Meanwhile, the European Union is moving towards a unified regulatory framework for cryptocurrencies with its Markets in Crypto-Assets Regulation (MiCA).
This year, the three main political institutions of the EU-approved MiCA, paving the way for the regulation to become law. MiCA came into force in June 2023, but it’s not expected to apply fully until December 2024.
Companies are already getting ready to take advantage of the new rules, with Coinbase submitting an application for a universal MiCA license in Ireland. If and when it is approved, this would allow Coinbase to “passport” its services into other countries like Germany, France, Italy, and the Netherlands.

Braden Perry, former federal enforcement attorney and current partner at law firm Kennyhertz Perry, said that while the U.S. remains a top enforcer for the crypto industry, its perception as a regulator “may be diminishing,” as other jurisdictions have stepped in with clearer rules.
“This perception stems from the proactive measures taken by U.S. regulatory bodies like the SEC, CFTC, and IRS, especially in addressing fraud and security issues in the crypto market. High-profile legal actions in the U.S. further cement its image as a strict enforcer,” he said.
“However, other regions, including Singapore, Dubai, Hong Kong, and the European Union, are also developing robust regulatory frameworks,” Perry added. “While these regions may not be as visible in international media for enforcement actions, they possess significant and sometimes stringent regulatory mechanisms.”

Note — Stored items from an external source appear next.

theorem Ledger.stationTaken (h : Ledger s) {n : Fin 128} {e : StationEntry} : Ledger (Machine.stationTaken n e s) := by
  have stored : Ledger (storeStation n e s) := h.setSettings rfl
  unfold Machine.stationTaken ignorePoll
  dsimp only
  split
  · exact stored
  · exact stored.setRuntime
  · repeat' split
    · exact stored.setLinkPending.setRuntime.setTransaction
    all_goals exact stored.setLinkPending.setRuntime
  · exact stored

theorem Ledger.ringResetTaken (h : Ledger s) : Ledger (Machine.ringResetTaken s) := by
  have reset (n : Fin 128) (t : State) (ht : Ledger t) : Ledger (resetStation n t) := by
    unfold resetStation
    dsimp only
    repeat' split
    · exact ht.setRuntime
    · exact ht.post.setRuntime
    · exact ht.post.setRuntime
    · exact ht.post.post.setRuntime
    · exact ht
  have stations := forEach_keeps Ledger resetStation reset _ (h.setTransaction (t := none))
  unfold Machine.ringResetTaken
  generalize forEach resetStation _ = u at stations
  exact stations.of_same rfl rfl rfl rfl rfl

/-! ## The boards and the chain -/

theorem Ledger.takeDwell (h : Ledger s) {b : Fin 16} : Ledger (Machine.takeDwell b s) := by
  unfold Machine.takeDwell
  repeat' split
  · exact h.setBoardWork
  all_goals exact h

theorem Ledger.takeBroadcastExpiry (h : Ledger s) : Ledger (Machine.takeBroadcastExpiry s) := by
  unfold Machine.takeBroadcastExpiry
  split
  · exact h.setBoards
  · exact h

theorem Ledger.takeMinuteTick (h : Ledger s) {n : Nat} : Ledger (Machine.takeMinuteTick n s) := by
  have tiles (b : Fin 16) (t : State) (ht : Ledger t) : Ledger (markTilesOn n b t) := by
    unfold markTilesOn
    repeat' split
    · exact foldl_keeps Ledger _ (fun u i hu => hu.mark) _ _ ht
    all_goals exact ht
  unfold Machine.takeMinuteTick
  repeat' split
  · exact forEach_keeps Ledger _ tiles _ (h.amend (by exact fun _ => rfl))
  all_goals exact h

theorem Ledger.ignoreChain (h : Ledger s) {b : Fin 16} : Ledger (Machine.ignoreChain b s) := by
  unfold Machine.ignoreChain
  repeat' split
  · exact h.setChain
  all_goals exact h

theorem Ledger.boardTaken (h : Ledger s) {b : Fin 16} {e : BoardEntry} : Ledger (Machine.boardTaken b e s) := by
  have stored : Ledger (storeBoard b e s) := h.setSettings rfl
  unfold Machine.boardTaken disableBoard keepBoard
  dsimp only
  split
  · exact stored
  · exact stored.setBoardWork.setChainRecord
  · repeat' split
    · exact stored.post.setBoardWork.setChainRecord.ignoreChain
    all_goals exact stored.setBoardWork.setChainRecord.ignoreChain
  · split
    · exact stored
    · split
      · exact stored.post.setBoardWork.mark
      · exact stored.setBoardWork.mark

theorem Ledger.normalTaken (h : Ledger s) {b : Fin 16} : Ledger (Machine.normalTaken b s) := by
  unfold Machine.normalTaken
  repeat' split
  · exact h.toNormal.mark
  all_goals exact h

theorem Ledger.sendChain (h : Ledger s) {frame : List Byte} : Ledger (Machine.sendChain frame s) := h.setChain.bumpOne

theorem Ledger.takeContent (h : Ledger s) : Ledger (Machine.takeContent s) := by
  unfold Machine.takeContent beginContent
  dsimp only
  repeat' split
  case h_3.isTrue => exact h.setChain.setChainRecord.sendChain.bumpOne
  case h_3.isFalse => exact h.setChain.setChainRecord.sendChain
  all_goals exact h

theorem Ledger.takeProbe (h : Ledger s) : Ledger (Machine.takeProbe s) := by
  unfold Machine.takeProbe
  repeat' split
  · exact h.setChain.setChainRecord.sendChain
  all_goals exact h

theorem Ledger.takeSync (h : Ledger s) : Ledger (Machine.takeSync s) := by
  unfold Machine.takeSync
  split
  · exact h.setChain.sendChain
  · exact h

theorem Ledger.takeSyncDue (h : Ledger s) : Ledger (Machine.takeSyncDue s) := by
  unfold Machine.takeSyncDue
  split
  · exact h.setChain
  · exact h

theorem Ledger.takeProbeTimer (h : Ledger s) {b : Fin 16} : Ledger (Machine.takeProbeTimer b s) := by
  unfold Machine.takeProbeTimer
  repeat' split
  · exact h.setChainRecord
  all_goals exact h

theorem Ledger.markBlank (h : Ledger s) {b : Fin 16} {blank : Bool} : Ledger (Machine.markBlank b blank s) := by
  unfold Machine.markBlank
  split
  · exact h.mark
  · exact h

theorem Ledger.chainAcked (h : Ledger s) {t : ChainTransaction} {blank : Bool} : Ledger (Machine.chainAcked t blank s) := by
  unfold Machine.chainAcked contentAcked
  dsimp only
  repeat' split
  · exact h.setChainRecord.post.markBlank
  · exact h.setChainRecord.markBlank
  · exact h.setChainRecord.mark.markBlank
  · exact h

theorem Ledger.contentRetried (h : Ledger s) {b : Fin 16} {p : Part} {r : ChainRecord} :
    Ledger (Machine.contentRetried b p r s) := by
  unfold Machine.contentRetried
  dsimp only
  split
  · exact h.setChainRecord
  · exact h.setChainRecord.post.bumpOne

theorem Ledger.contentFailed (h : Ledger s) {b : Fin 16} {p : Part} {r : ChainRecord} :
    Ledger (Machine.contentFailed b p r s) := by
  unfold Machine.contentFailed
  split
  · exact h.setChainRecord.bumpOne
  all_goals exact h.contentRetried

theorem Ledger.chainFailed (h : Ledger s) {t : ChainTransaction} : Ledger (Machine.chainFailed t s) := by
  unfold Machine.chainFailed
  repeat' split
  · exact h.contentFailed
  · exact h.setChainRecord
  · exact h

theorem Ledger.endChain (h : Ledger s) {t : ChainTransaction} {outcome : State → State}
    (ho : ∀ u, Ledger u → Ledger (outcome u)) : Ledger (Machine.endChain t outcome s) := by
  unfold Machine.endChain
  split
  · exact h.setChain
  · exact ho _ h.setChain

theorem Ledger.takeChainReply (h : Ledger s) {frame : List Byte} : Ledger (Machine.takeChainReply frame s) := by
  have failed (t : ChainTransaction) : Ledger (Machine.endChain t (Machine.chainFailed t) s) :=
    h.endChain fun _ hu => hu.chainFailed
  unfold Machine.takeChainReply
  repeat' split
  · exact h
  · exact h
  · exact failed _
  · exact h.endChain fun _ hu => hu.chainAcked
  all_goals exact failed _

theorem Ledger.takeChainTimeout (h : Ledger s) : Ledger (Machine.takeChainTimeout s) := by
  unfold Machine.takeChainTimeout
  split
  · exact h
  · exact h.endChain fun _ hu => hu.chainFailed

/-! ## The tick -/

theorem Ledger.forRecords (h : Ledger s) {f : Nat → State → State} (hf : ∀ n t, Ledger t → Ledger (f n t)) :
    Ledger (Machine.forRecords f s) :=
  foldl_keeps Ledger _ (fun t n ht => hf n t ht) _ _ h

theorem Ledger.settleLine (h : Ledger s) : Ledger (Machine.settleLine s) := by
  refine forEach_keeps Ledger _ (fun n t ht => ht.takeServiceWindow.marking) _ ?_
  refine forEach_keeps Ledger _ (fun g t ht => ht.takeWarnExpiry.marking) _ ?_
  refine forEach_keeps Ledger _ (fun g t ht => ht.takeHornToggle) _ ?_
  exact h.forRecords fun n t ht => ht.takeEscalation.marking

theorem Ledger.settleShift (h : Ledger s) : Ledger (Machine.settleShift s) := h.takePace.marking.takePeriodEnd.marking

theorem Ledger.settleBoards (h : Ledger s) : Ledger (Machine.settleBoards s) := by
  refine Ledger.takeSyncDue (forEach_keeps Ledger _ (fun b t ht => ht.takeProbeTimer) _ ?_)
  refine Ledger.forRecords (Ledger.marking (Ledger.takeBroadcastExpiry ?_)) fun n t ht => ht.takeMinuteTick
  exact forEach_keeps Ledger _ (fun b t ht => ht.takeDwell.marking) _ h

theorem Ledger.settle (h : Ledger s) : Ledger (Machine.settle s) := h.settleLine.settleShift.settleBoards

theorem tickAge_claimOf (p : Profile) (r : CallRecord) : claimOf (tickAge p r) = claimOf r := by
  unfold tickAge
  repeat' split
  all_goals rfl

theorem Ledger.countTenth (h : Ledger s) : Ledger (Machine.countTenth s) :=
  h.of_same rfl rfl (map_claimOf (fun r => tickAge_claimOf _ r) _) rfl rfl

/-- The line clock stands at its largest value (R1). -/
theorem Ledger.countClock (h : Ledger s) : Ledger (Machine.countClock s) := by
  unfold Machine.countClock
  repeat' split
  · exact h.of_same rfl rfl rfl rfl rfl
  · have marked : Ledger { beginSecond s with clock := s.clock } :=
      h.of_same rfl rfl (map_claimOf (fun r => by split <;> rfl) _) rfl rfl
    exact ⟨marked.room, marked.numbers, ⟨marked.law.codes, marked.law.assigned, ‹_›, marked.law.counters⟩⟩
  · exact h.of_same rfl rfl rfl rfl rfl

theorem Ledger.takeTick (h : Ledger s) : Ledger (Machine.takeTick s) := by
  have ended : Ledger (endTenth s) := h.setRing
  exact ended.settle.countTenth.countClock.markHeaders

/-! ## Resets, start-up and saving -/

/-- A part with an empty table, counts and counters at 0 and the line clock at 0 keeps the ledger. -/
theorem Ledger.fresh {t : State} (codes : (rosterCodes t.settings.roster).Nodup) (records : t.calls.records = [])
    (counts : t.counts = Vector.replicate 64 0) (clock : t.clock = 0) (tally : t.tally = Tally.start) : Ledger t where
  room := by simp [records]
  numbers := by simp [records]
  law :=
    { codes := codes
      assigned := (assigned_iff t).mpr fun i => by simp [counts, answeredWith_eq, records]
      clock := by simp [clock]
      counters := fun i => by simp [tally, Tally.start] }

theorem Ledger.awaitStart (h : Ledger s) : Ledger (Machine.awaitStart s) := Ledger.fresh h.law.codes rfl rfl rfl rfl

/-- An image that loads has no code twice (R184). -/
theorem loadImage_consistent {bytes : List Byte} {x : Settings} (h : loadImage bytes = some x) : x.consistent = true := by
  unfold loadImage at h
  simp only [Option.bind_eq_bind, Option.bind_eq_some_iff] at h
  obtain ⟨⟨length, rest⟩, -, h⟩ := h
  dsimp only at h
  split at h
  · simp only [Option.bind_eq_some_iff] at h
    obtain ⟨crc, -, h⟩ := h
    split at h
    · simp only [Option.bind_eq_some_iff] at h
      obtain ⟨⟨y, rest⟩, -, h⟩ := h
      split at h
      · rename_i hy
        simp only [Option.some.injEq] at h
        subst h
        exact (Bool.and_eq_true_iff.mp hy).2
      · contradiction
    · contradiction
  · contradiction

/-- The settings in force after a load have no code twice (R43, R184). -/
theorem loadFlash_codes (answers : Bool) (f : Flash) :
    (rosterCodes ((loadFlash answers f).getD Settings.factory).roster).Nodup := by
  cases hl : loadFlash answers f with
  | none =>
    rw [rosterCodes_nodup_iff]
    intro i j e x he
    simp [Settings.factory] at he
  | some x =>
    have loaded : ∃ bytes, loadImage bytes = some x := by
      unfold loadFlash at hl
      split at hl
      · exact ⟨_, hl⟩
      all_goals contradiction
    obtain ⟨bytes, hb⟩ := loaded
    have consistent := loadImage_consistent hb
    simp only [Settings.consistent, Bool.and_eq_true] at consistent
    obtain ⟨⟨⟨-, codes⟩, -⟩, -⟩ := consistent
    exact (allDistinct_iff _).mp codes

theorem Ledger.takeStartUp (h : Ledger s) {answers : Bool} : Ledger (Machine.takeStartUp answers s) := by
  have started : Ledger (startBlocks (loadSettings answers s)) := Ledger.fresh (loadFlash_codes _ _) rfl rfl rfl rfl
  unfold Machine.takeStartUp noticeFault
  repeat' split
  · exact started.post
  · exact started
  · exact h

theorem Ledger.saveEnds (h : Ledger s) {done : Bool} : Ledger (Machine.saveEnds done s) := by
  unfold Machine.saveEnds
  dsimp only
  split
  all_goals exact h.setLoader.post

theorem Ledger.takeWriteEnd (h : Ledger s) {outcome : WriteEnd} : Ledger (Machine.takeWriteEnd outcome s) := by
  unfold Machine.takeWriteEnd
  repeat' split
  · exact h.setLoader
  · exact h.setLoader
  · exact h.saveEnds
  all_goals exact h

theorem Ledger.takeVerifyEnd (h : Ledger s) {outcome : ReadBack} : Ledger (Machine.takeVerifyEnd outcome s) := by
  unfold Machine.takeVerifyEnd
  repeat' split
  · exact h.saveEnds
  · exact h.saveEnds
  · exact h.saveEnds
  all_goals exact h

theorem Ledger.takeResponseSent (h : Ledger s) : Ledger (Machine.takeResponseSent s) := by
  unfold Machine.takeResponseSent
  dsimp only
  repeat' split
  · exact h
  · exact h.setPort.awaitStart.setPort
  · exact h.setPort

/-! ## What a command answers -/

/-- Whatever a computation that may refuse answers has a property. -/
def Answers {α : Type} (P : α → Prop) (x : Except Result α) : Prop := ∀ a, x = .ok a → P a

theorem Answers.ok {α : Type} {P : α → Prop} {a : α} (h : P a) : Answers P (.ok a) := by
  rintro _ ⟨⟩
  exact h

theorem Answers.error {α : Type} {P : α → Prop} {r : Result} : Answers P (.error r) := by
  rintro _ ⟨⟩

theorem Answers.bind {α β : Type} {P : β → Prop} {x : Except Result α} {f : α → Except Result β}
    (h : ∀ a, x = .ok a → Answers P (f a)) : Answers P (x >>= f) := by
  intro b hb
  cases x with
  | error r => contradiction
  | ok a => exact h a rfl b hb

theorem known_ok {α : Type} {x : Option α} {r : Result} {a : α} (h : known x r = .ok a) : x = some a := by
  cases x with
  | none => contradiction
  | some b => exact congrArg some (Except.ok.inj h)

theorem require_ok {b : Bool} {r : Result} {u : Unit} (h : require b r = .ok u) : b = true := by
  cases b with
  | false => contradiction
  | true => rfl

/-- A record that a command names is live. -/
theorem namedRecord_live {n : Nat} {r : CallRecord} (h : namedRecord n s = .ok r) : r ∈ s.calls.records := by
  have named : Answers (· ∈ s.calls.records) (namedRecord n s) := by
    unfold namedRecord
    exact .bind fun _ _ a ha => (record?_some (known_ok ha)).2
  exact named r h

/-- A reply whose state keeps the ledger. -/
abbrev KeepsLedger : Except Result (List Byte × State) → Prop := Answers fun a => Ledger a.2

theorem KeepsLedger.marking {body : State → Reply} (h : KeepsLedger (body s)) : KeepsLedger (markingReply body s) := by
  unfold markingReply
  split
  · rename_i payload t hb
    exact .ok (Ledger.markChanges (s := t) (h (payload, t) hb))
  · exact .error

/-! ## Raises, answers and retirements by command -/

/-- No OPEN record has an answer (R2, R18). -/
def OpenUnanswered (s : State) : Prop := ∀ r ∈ s.calls.records, r.state = .opened → r.answer = none

theorem RecordLaw.openUnanswered (h : RecordLaw s) : OpenUnanswered s := fun r hr => (h.records r hr).opened

theorem Ledger.raiseChecked (h : Ledger s) (n : Fin 128) (k : Kind) (o : Origin) (note : Option (Fin 256)) :
    Answers (fun a => Ledger a.2.2) (Machine.raiseChecked n k o note s) := by
  unfold Machine.raiseChecked
  dsimp only
  repeat' split
  · exact .ok h.rearmRecord
  · exact .ok h.repeatRecord
  · exact .ok h.repeatRecord
  · exact .ok h.repeatRecord
  · exact .ok (h.createNew ‹_›)
  · exact .error

/-- A record whose answer passes its checks has none yet (R18). -/
theorem answerCheck_unanswered {r : CallRecord} {code : Nat} {u : Unit} (ho : OpenUnanswered s)
    (hr : r ∈ s.calls.records) (h : answerCheck r code s = .ok u) : r.answer = none := by
  unfold answerCheck at h
  split at h
  case h_4 hs => exact ho r hr hs
  case h_5 => assumption
  all_goals contradiction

But while the broader EU has been racing to implement new crypto laws, individual European countries haven’t been resting on their laurels.
France has been tempting crypto companies and traders alike to its shores with the promise of tax cuts on crypto profits and a smoother registration process for digital asset firms.

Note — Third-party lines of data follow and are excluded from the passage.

theorem Move.lineLaw (h : Move L s t) (l : L) (laws : Lawful s) : LineLaw t := by
  obtain ⟨calls, line⟩ := laws
  cases h with
  | same h => exact line.same h
  | records f place held _ => exact line.records' place (held l)
  | held begun live place before after _ => exact line.held calls begun live place before after
  | released h live held _ => exact line.released calls h live held
  | created h _ _ served => exact line.created h served.1 (served.2 l)
  | retired live => exact line.retired calls live
  | pulse _ => exact line.travelPulse calls _
  | pending _ _ served bad normal => exact line.flagged fun _ => ⟨served.2 l, bad, normal⟩
  | unflagged => exact line.flagged (by simp)
  | runtime served flag => exact line.setRuntime (served.2 l) (flag l)
  | runtimes f start keeps => exact line.mapRuntimes start keeps
  | transaction served => exact line.setTransaction (served l)
  | station vacant segment => exact line.stationSet vacant segment
  | segment vacant unused fits pitch => exact line.segmentSet vacant unused fits pitch
  | kind _ _ =>
    exact ⟨line.holds, line.heldState, line.disabled, line.stations, line.records, line.flags, line.runtimes,
      line.transaction, line.phases, line.waiting⟩
  | profile => exact line.profileSet _ _
  | ringReset => exact line.ringReset
  | reset => exact line.reset
  | started => exact LineLaw.of_started _ _

end Sys2Proof.Machine
end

Starting from Jan 1, 2024, France’s Financial Markets Authority, or AMF, is set to amend its registration requirements for crypto firms to better align with MiCA, according to an August statement from the regulator.
At the same time, French authorities have kept a skeptical eye on fraudulent activity among various crypto players. In September, French regulators added 22 fraudulent websites — including some that market trading in crypto and crypto-linked derivatives — to a blacklist of unauthorized foreign exchange providers.

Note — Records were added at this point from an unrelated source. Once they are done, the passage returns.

theorem RecordOk.extended {r : CallRecord} (h : RecordOk s r) {pitches : Nat} (limit : r.extensions + pitches ≤ 3) :
    RecordOk s { r with
      travel := r.travel.map (· + pitches * (s.segSettings r.segment).pitch), extensions := r.extensions + pitches } :=
  { h with
    travel := by simpa using h.travel
    distance := fun d hd => by
      obtain ⟨old, hold, rfl⟩ := Option.map_eq_some_iff.mp hd
      obtain ⟨low, high⟩ := h.distance old hold
      refine ⟨by omega, ?_⟩
      dsimp only
      rw [show r.extensions + pitches + 1 = r.extensions + 1 + pitches by omega, Nat.add_mul]
      omega
    extensions := limit }

theorem RecordOk.escalated {r : CallRecord} (h : RecordOk s r) (settled : r.escalationDue = false) (tier : r.tier ≤ 2) :
    RecordOk s { r with tier := r.tier + 1 } :=
  { h with
    tier := Nat.succ_le_succ tier
    due := by simp [settled] }

theorem RecordOk.settled {r : CallRecord} (h : RecordOk s r) :
    RecordOk s { r with age := r.age + 1, escalationDue := false } :=
  { h with due := by simp }

/-- A re-armed record that opens its hold at once (R13). -/
theorem RecordOk.rearmed_held {r : CallRecord} (h : RecordOk s r) (state : r.state = .released)
    (mode : s.holdMode r.kind = .atOnce) (note : Option (Fin 256)) :
    RecordOk s (heldNow s.clock { Machine.repeated note r with extensions := 0 }) := by
  have settled : r.escalationDue = false := by
    by_contra due
    simpa [state] using (h.due (by simpa using due)).1
  exact { h.repeated note with
    opened := by simp [heldNow]
    answered := by simp [heldNow]
    hold := by simp [heldNow]
    travel := by simp [heldNow]
    distance := by simp [heldNow]
    extensions := Nat.zero_le _
    heldKind := fun _ none => by simp [heldNow, Machine.repeated, mode] at none
    due := by simp [heldNow, Machine.repeated, settled] }

/-- A re-armed record of another hold mode is ANSWERED, its travel begun anew (R13, R15). -/
theorem RecordOk.rearmed {r : CallRecord} (h : RecordOk s r) (state : r.state = .released)
    (pitch : 0 < (s.segSettings r.segment).pitch) (segment : r.segment = (s.station r.station).segment)
    (note : Option (Fin 256)) :
    RecordOk s { Machine.repeated note r with
      extensions := 0, state := .answered, travel := travelIn (s.holdMode r.kind) s r.station } := by
  have settled : r.escalationDue = false := by
    by_contra due
    simpa [state] using (h.due (by simpa using due)).1
  exact { h.repeated note with
    opened := by simp
    answered := fun _ => h.answered (.inr state)
    hold := (h.hold.trans (by rw [state]; rfl) : r.holdStart.isSome = (CallState.answered == .held))
    travel := by simp [travelIn_isSome, Machine.repeated]
    distance := fun d hd => by
      rw [segment] at pitch
      simpa [Machine.repeated, segment] using travelIn_bounds pitch hd
    extensions := Nat.zero_le _
    heldKind := by simp
    due := by simp [Machine.repeated, settled] }

/-- An escalation is due below the last tier alone (R40). -/
theorem tier_of_escalates {p : Profile} {tier age : Nat} (h : escalates p tier age = true) : tier ≤ 2 := by
  unfold escalates nextThreshold at h
  match tier with
  | 0 | 1 | 2 => omega
  | n + 3 => simp at h

/-! ## The rules of the live records -/

theorem Moves.repeatRecord (h : Moves o s) {r : CallRecord} (live : r ∈ s.calls.records) {note : Option (Fin 256)} :
    Moves o (Machine.repeatRecord r note s) := h.amend live (fun _ => rfl) .rfl fun _ _ ok => ok.repeated note

theorem Moves.rearmRecord (h : Moves o s) {r : CallRecord} (live : r ∈ s.calls.records) (state : r.state = .released)
    {note : Option (Fin 256)} : Moves o (Machine.rearmRecord r note s) := by
  by_cases mode : s.holdMode r.kind = .atOnce
  · exact h.tail (.held (rearmRecord_held mode) live (fun _ => rfl) (by simp [state]) rfl fun _ law =>
      (law.records r live).rearmed_held state mode note)
  · have changed := rearmRecord_changed (note := note) mode
    generalize Machine.rearmRecord r note s = t at changed
    have amended := h.amend live (f := fun q => { repeated note q with
      extensions := 0, state := .answered, travel := travelIn (s.holdMode r.kind) s r.station }) (fun _ => rfl)
      (by simp [state]) fun laws law ok => ok.rearmed state (Nat.lt_of_lt_of_le (by decide) (law.pitches _))
        (laws.line.records r live).2.1 note
    refine amended.unseen ⟨?_, changed.calls, ?_, ?_, ?_⟩ <;> rw [changed.rest] <;> rfl

theorem Moves.answerTaken (h : Moves o s) {r : CallRecord} (live : r ∈ s.calls.records) {code : Nat}
    (range : 1 ≤ code ∧ code ≤ 9999) : Moves o (Machine.answerTaken r code s) := by
  have amended := h.amend live (f := answeredRecord code s.clock) (fun q => by unfold answeredRecord; split <;> rfl)
    (by unfold answeredRecord; split <;> simp [*]) fun _ _ ok => ok.answered' range
  exact amended.unseen (by simp [Machine.answerTaken])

In Germany, meanwhile, the financial regulator Bafin has said it wants to accelerate its approach to licensing crypto custody services, as part of a broader effort to instill trust and transparency in the crypto market.
The U.K., a non-member of the EU, passed a law in June that gives regulators the ability to oversee stablecoins. But there are no concrete rules for crypto just yet.
The U.K.’s Treasury department released its response to a consultation on new crypto rules earlier this year, confirming that it plans to bring a range of crypto activities, including crypto custody and lending, within existing laws governing financial services firms in the country.

Asia
Earlier this year, the Monetary Authority of Singapore, which is recognized for clear fintech and crypto regulations that do not rely heavily on enforcement actions, finalized rules for stablecoins, making it one of the world’s first jurisdictions to do so.
Singapore was notably bruised by the collapse of TerraUSD, a controversial algorithmic stablecoin, in 2022, as well as the fall of Three Arrows Capital, or 3AC. Both Terra Labs, the company behind Terra, and 3AC were headquartered in Singapore.
Singapore’s new framework requires stablecoin issuers to back them with low-risk and highly-liquid assets, which must equal or exceed the value of tokens in circulation at all times, return the par value of the digital currency to holders within five business days of a redemption request, and disclose audit results of reserves to users.
Hong Kong, meanwhile, is undergoing a public consultation on stablecoins and seeks to introduce regulation next year.
The region has been increasingly warming to crypto assets, despite a broader anti-crypto push from China, which banned bitcoin trading and mining in 2021.
The Hong Kong Securities and Futures Commission, or SFC, launched a registration regime for digital asset businesses earlier this year, with clear regulations for crypto exchanges and funds.
So far, only two firms, OSL Digital and Hash Blockchain, have been handed licenses.

The Middle East and Africa
The United Arab Emirates has emerged as a popular base for the fintech sector more broadly, given its lack of personal income tax, flexible visa policies, and competitive incentives for international businesses and workers.
In 2022, in a bid to lead the virtual assets sector in the Middle East and Africa, Dubai — the UAE’s most populous city — launched VARA, or the Virtual Asset Regulatory Authority.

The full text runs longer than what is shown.